The 025 has a automatic on for 20 minutes on start up whether you have reached your set temp or not. If you have her set for 200 and it's only been on for 10 minutes it's going to keep raising the temp until it hits it's 20 minutes, that is to get the wood smoking. 300 seems a bit high I don't think mine has ever got that high on a start of a cook but if you by chance shut it off and restart it, it will do the same 20 minute heat up as if it was cold.
In the end I wouldn't worry just yet. Get that smoker filled with some meat and the temp should control itself better than when empty, and you will also find the more it gets seasoned for some reason it holds it's temps better. It just likes to get used I think.
If by chance you still have a problem check your temp with another thermometer and if it's still not right call service, they will make it right in quick fashion.
quote:
Originally posted by Jjliver:After looking inside it is getting pretty black in there (on the walls of the box) with what looks like some "dripping" on the door. Is it possible to "over-season" so quickly?
Man that was a quick turn around! lol I think it' time to cook something Cool
Sweet!,but 1st we all have your 1st Newbie pop quiz,whatcha gonna do when the PB hits the plateau? and how long does the plateau last?
CAL,
He did have one of those Bradly things at one time if I remember, he might not be as green as we were at that stage of our cooking career. Smiler
I was hoping to get him to do a little reading, somehow , I gotta feeling that some of Smokin's 101s might be a good thing to read, even for some of the old wil'y cooks.

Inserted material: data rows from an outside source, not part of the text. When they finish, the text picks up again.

theorem Group.changed_advanceSr (g : Group) (act : Nat → Bool) : g.changed (g.advanceSr v act) v wide true := by
  have hth : ∀ th, th < g.width → (g.advanceSr v act).thread th =
      if (if v.u then th == 0 else act th) then { g.thread th with sr := BitVec.ofNat 32 (g.thread th).srNext } else g.thread th :=
    fun th h => g.thread_mapThreads _ h
  refine Group.changed_of_threads rfl (g.width_mapThreads _) rfl (fun th h => ?_) fun h => Bool.noConfusion h
  rw [hth th h]
  generalize (if v.u = true then th == 0 else act th) = b
  cases b <;> exact ⟨rfl, rfl, rfl⟩

end

end Sys2Proof.Machine
end

section
/-! From the group to the state: a word that acts on its group alone leaves every other group, and the state besides its teams. -/

namespace Sys2Proof.Machine

/-- Besides the groups and the counts of their slots the teams are the same, and so is the state besides its teams. -/
def State.teamsOnly (s t : State) : Prop :=
  t.besides = s.besides ∧ ∀ k, (t.team? k).map Team.besides = (s.team? k).map Team.besides

section
variable {s t u : State}

theorem State.teamsOnly_refl (s : State) : s.teamsOnly s := ⟨rfl, fun _ => rfl⟩

theorem State.teamsOnly.trans (h : s.teamsOnly t) (h' : t.teamsOnly u) : s.teamsOnly u :=
  ⟨h'.1.trans h.1, fun k => (h'.2 k).trans (h.2 k)⟩

theorem State.teamsOnly_updTeam (s : State) (n : Nat) (f : Team → Team) (hf : ∀ t, (f t).besides = t.besides) : s.teamsOnly (s.updTeam n f) := by
  refine ⟨rfl, fun k => ?_⟩
  rw [s.team?_updTeam n f (fun t => show (f t).besides.id = t.besides.id by rw [hf]) k]
  cases s.team? k with
  | none => rfl
  | some t =>
    rw [Option.map_some, Option.map_some]
    split
    · rw [hf]; rfl
    · rfl

theorem State.teamsOnly_updGrp (s : State) (id : Nat × Nat) (f : Group → Group) : s.teamsOnly (s.updGrp id f) :=
  s.teamsOnly_updTeam id.1 _ fun _ => rfl

theorem State.teamsOnly_perfAdd (s : State) (id : Nat × Nat) (k n : Nat) : s.teamsOnly (s.perfAdd id k n) :=
  s.teamsOnly_updTeam id.1 _ fun _ => rfl

theorem State.teamsOnly_countConv (s : State) (id : Nat × Nat) (sat nar bytes : Nat) : s.teamsOnly (s.countConv id sat nar bytes) :=
  (s.teamsOnly_perfAdd id 14 bytes).trans (State.teamsOnly_updTeam _ id.1 _ fun _ => rfl)

@[simp] theorem State.grp?_countConv (s : State) (id : Nat × Nat) (sat nar bytes : Nat) (k : Nat × Nat) :
    (s.countConv id sat nar bytes).grp? k = s.grp? k :=
  (State.grp?_updTeam_groups (fun t : Team => t.updCount (t.half id.2) fun c =>
    { c with satc := c.satc + BitVec.ofNat 64 sat, narc := c.narc + BitVec.ofNat 64 nar }) (fun _ => rfl) (fun _ => rfl) k).trans
    (State.grp?_perfAdd s id 14 bytes k)

/-- Moving past a word that translates nothing. -/
theorem State.teamsOnly_moved (s : State) {e : Entry} (w : Iss) (he : s.needs e w = []) : s.teamsOnly (s.moved e w) := by
  have harrived : s.teamsOnly (s.arrived e w) := by
    rw [State.arrived, he]
    refine (s.teamsOnly_updGrp w.id fun _ => (w.ready e).g).trans ?_
    change (s.updGrp w.id fun _ => (w.ready e).g).teamsOnly (State.countStall _ w e)
    rcases State.countStall_or (s.updGrp w.id fun _ => (w.ready e).g) e w with h | ⟨n, h⟩ <;> rw [h]
    · exact State.teamsOnly_refl _
    · exact State.teamsOnly_perfAdd ..
  have hadvance : (s.arrived e w).teamsOnly (((s.arrived e w).updGrp w.id fun g => g.advance (w.ready e).g w.v w.sh).perfAdd w.id 2 (w.ready e).passes) :=
    (State.teamsOnly_updGrp _ w.id _).trans (State.teamsOnly_perfAdd _ w.id 2 _)
  exact harrived.trans hadvance

end

/-! ### The arithmetic words -/

theorem needs_arithEntry (i : Instr) (v : View) (s : State) (w : Iss) : s.needs (arithEntry i v) w = [] := by
  unfold State.needs arithEntry
  split <;> rfl

theorem shape_lane {i : Instr} {v : View} (h : i.view = some v) (ho : (0x0A0 ≤ v.opc && v.opc ≤ 0x0A4) = true) : i.shape v = shLane v := by
  cases i with
  | shf k => rfl
  | vote k => rfl
  | redx k => rfl
  | bcst k => rfl
  | scan k => rfl
  | _ => cases h <;> exact Bool.noConfusion ho

theorem sh_arithEntry {i : Instr} {v : View} (h : i.view = some v) (ho : v.opc ≤ 0x0A4) : (arithEntry i v).sh = i.shape v := by
  unfold arithEntry
  split
  next hlo => exact (shape_lane h (by simp [hlo, ho])).symm
  next => rfl

/-- The DST that the encoding checks leave to a word with a result (R105). -/
theorem dst_of_encOk {v : View} {sh : Shape} {wide : Bool} (hd : sh.dst = .val wide) (h : v.encOk sh = true) :
    v.dst ≤ 8 ∨ if v.u then 0x30 ≤ v.dst else 0x10 ≤ v.dst := by
  have hdst : dstEnc (.val wide) v.u v.dst = true := by
    simp only [View.encOk, Bool.and_eq_true, hd] at h
    tauto
  simp only [dstEnc] at hdst
  by_cases h8 : v.dst ≤ 8
  · exact .inl h8
  · rw [if_neg (by omega), if_neg (by omega), if_neg (by omega)] at hdst
    split at hdst
    · cases hdst
    · split at hdst <;> cases hu : v.u <;> simp_all

theorem encOk_of_checks {e : Entry} {w : Iss} (h : issueChecks e w = .ok ()) : w.v.encOk w.sh = true := by
  unfold issueChecks at h
  split at h
  · cases h
  · split at h
    · cases h
    next hne => simp only [Bool.not_eq_true', Bool.not_eq_false, Bool.and_eq_true] at hne; exact hne.1

/-- The change of its group with which an arithmetic word completes. -/
theorem exec_arith {i : Instr} {e : Entry} {v : View} {wide : Bool} (h : arith i e v wide) {s : State} {w : Iss} (hw : s.issues e v w)
    (hd : v.dst ≤ 8 ∨ if v.u then 0x30 ≤ v.dst else 0x10 ≤ v.dst) :
    ∃ (f : Group → Group) (sr : Bool) (t : State), exec i s = .next t ∧ (s.didReg e w f).teamsOnly t ∧ (∀ k, t.grp? k = (s.didReg e w f).grp? k) ∧
      (∀ g : Group, g.changed (f g) v wide sr) ∧ (sr = true → v.opc = 0x080 ∨ v.opc = 0x084) := by
  obtain ⟨x, h⟩ | ⟨load, x, h⟩ | ⟨hopc, rfl, sr, size, x, res, h⟩ := h
  · exact ⟨_, false, _, (h s).trans (runVal_ok hw), State.teamsOnly_refl _, fun _ => rfl, fun g => g.changed_result _ _ hd, fun h => nomatch h⟩
  · exact ⟨_, false, _, (h s).trans (runLater_ok hw), State.teamsOnly_refl _, fun _ => rfl, fun g => g.changed_later _ _ _ _ hd, fun h => nomatch h⟩
  · refine ⟨fun g => (if sr then g.advanceSr v (w.ready e).act else g).result v false (w.ready e).act fun th => res (x (w.ready e) th).code, true, _,
      exec_next_of (h s) hw rfl, State.teamsOnly_countConv .., fun k => ?_, fun g => ?_, fun _ => hopc⟩
    · rw [State.grp?_countConv]
      rfl
    · cases sr
      · exact g.changed_result _ _ hd
      · exact (g.changed_advanceSr _).trans (Group.changed_result _ _ _ hd)

/-- Settles O28: an arithmetic word changes its group by a result or a reservation behind the ageing of its latches. -/
theorem registerFrame : Obligations.RegisterFrame := by
  intro i v s t w g' hv ho e g wide hw hexec hg'
  obtain ⟨wide', hdst, harith⟩ := arith_of_opc_le hv ho
  obtain rfl : wide' = wide := by rw [show wide = Shape.isWide (i.shape v) from rfl, Shape.isWide, hdst]
  have hsh : e.sh = i.shape v := sh_arithEntry hv ho
  obtain ⟨hwv, hws, -, -, -, hgrp⟩ := State.iss?_some hw.1
  have hd := dst_of_encOk (hsh ▸ hdst) (hwv ▸ hws ▸ encOk_of_checks hw.2.1)
  obtain ⟨f, sr, u, hu, honly, hgrps, hch, hsr⟩ := exec_arith harith hw hd
  obtain rfl : u = t := Host.Outcome.next.inj (hu.symm.trans hexec)
  have hframe : s.teamsOnly u := ((s.teamsOnly_moved w (needs_arithEntry i v s w)).trans (State.teamsOnly_updGrp _ w.id f)).trans honly
  have hself : u.grp? w.id = some (f (g.advance g w.v w.sh)) := (hgrps w.id).trans (State.grp?_updGrp_self f (State.grp?_moved hgrp))
  obtain rfl : f (g.advance g w.v w.sh) = g' := Option.some.inj (hself.symm.trans hg')
  have hall : g.changed (f (g.advance g w.v w.sh)) v wide sr := (g.changed_advance g w.v w.sh).trans (hch _)
  refine ⟨⟨hframe.1, hframe.2, fun k hk => ?_⟩, fun a => ?_, hall.besides, fun th hth => ⟨hall.named th hth, fun h80 h84 => ?_, fun hu => hall.queue hu th hth⟩,
    hall.uni⟩
  · rw [hgrps k, State.didReg, State.grp?_updGrp_other f hk, State.grp?_moved_other hk]
  · exact show u.besides.mem.get a = s.besides.mem.get a by rw [hframe.1]
  · exact hall.gen (Bool.eq_false_iff.mpr fun h => (hsr h).elim h80 h84) th hth

end Sys2Proof.Machine
end

section
/-! The memory frame of the words that store nothing (R114, R367): the effect of such a word leaves memory as it is, so that only the record of
its own fault may change it. -/

namespace Sys2Proof.Machine

/-! ### Effects that leave memory as it is -/

section
variable {ε α β : Type} {p : α → Prop}

@[simp] theorem okAll_bind_iff {x : Except ε β} {f : β → Except ε α} : okAll p (x >>= f) ↔ ∀ b, x = .ok b → okAll p (f b) :=
  ⟨fun h b hb a ha => h a (by rw [hb]; exact ha), okAll_bind⟩

@[simp] theorem okAll_fmap_iff {x : Except ε β} {f : β → α} : okAll p (f <$> x) ↔ ∀ b, x = .ok b → p (f b) := by
  cases x <;> simp [Functor.map, Except.map, okAll]

@[simp] theorem okAll_ite_iff {c : Prop} [Decidable c] {x y : Except ε α} : okAll p (if c then x else y) ↔ (c → okAll p x) ∧ (¬ c → okAll p y) := by
  split <;> simp [*]

end

@[simp] theorem State.ite_mem (c : Prop) [Decidable c] (s t : State) : (if c then s else t).mem = if c then s.mem else t.mem :=
  apply_ite State.mem c s t

/-- The word i runs with an effect that leaves memory as it is. -/
def keepsMem (i : Instr) (v : View) : Prop :=
  ∀ s, ∃ (e : Entry) (eff : Iss → State → Except Exc State), exec i s = runWord e v s eff ∧ ∀ w u, okAll (fun t : State => t.mem = u.mem) (eff w u)

@[simp] theorem State.arrived_mem (s : State) (e : Entry) (w : Iss) : (s.arrived e w).mem = s.mem := by simp [State.arrived]

/-- A word with such an effect. -/
theorem memFrame_of_keepsMem {i : Instr} {v : View} (h : keepsMem i v) {s t : State} (ht : exec i s = .next t) :
    (∀ a, t.mem.get a = s.mem.get a) ∨ ∃ (u : State) (w : Iss) (x : Exc), u.mem = s.mem ∧ t = u.wordFault w x := by
  obtain ⟨e, eff, hrun, heff⟩ := h s
  rw [hrun] at ht
  have hsame {u : State} (hu : u.mem = s.mem) (hut : (.next u : Host.Outcome State Fault Refusal) = .next t) :
      ∀ a, t.mem.get a = s.mem.get a := fun a => by rw [← Host.Outcome.next.inj hut, hu]
  rcases runWord_cases (e := e) (v := v) (s := s) (eff := eff) with ⟨_, hc⟩ | ⟨w, _, hc⟩
  · rw [hc] at ht
    cases ht
  · obtain ⟨x, _, hc⟩ | ⟨_, hc⟩ | ⟨_, pages, _, hc⟩ | ⟨t', _, hok, hc⟩ | ⟨x, _, _, hc⟩ := hc <;> rw [hc] at ht
    · exact .inr ⟨s, w, x, rfl, (Host.Outcome.next.inj ht).symm⟩
    · exact .inl (hsame (by simp) ht)
    · exact .inl (hsame (by simp) ht)
    · exact .inl (hsame ((heff _ _ t' hok).trans (by simp)) ht)
    · exact .inr ⟨_, w, x, by simp, (Host.Outcome.next.inj ht).symm⟩

/-! ### Words on registers alone -/

theorem keepsMem_runReg {i : Instr} {e : Entry} {v : View} {f : Iss → Group → Group} (h : ∀ s, exec i s = runReg e v s f) : keepsMem i v :=
  fun s => ⟨e, _, h s, fun _ _ => okAll_ok.mpr (by simp)⟩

By the way, I wasn't green...I was GREEEEEEEEEEEN! LOL
quote:
Originally posted by cal:
I was hoping to get him to do a little reading, somehow , I gotta feeling that some of Smokin's 101s might be a good thing to read, even for some of the old wil'y cooks.

By the way, I wasn't green...I was GREEEEEEEEEEEN! LOL

Amen, I think I would have rated myself as a twig, not even a tree, let alone green. Smiler
I think I got the hang of this bugger. Quite different than the old Bradley. What a fantastic smoker!!! Butt should be ready in about an hour!! Nothing like beer and butt at 1 in the AM!!! Cheers!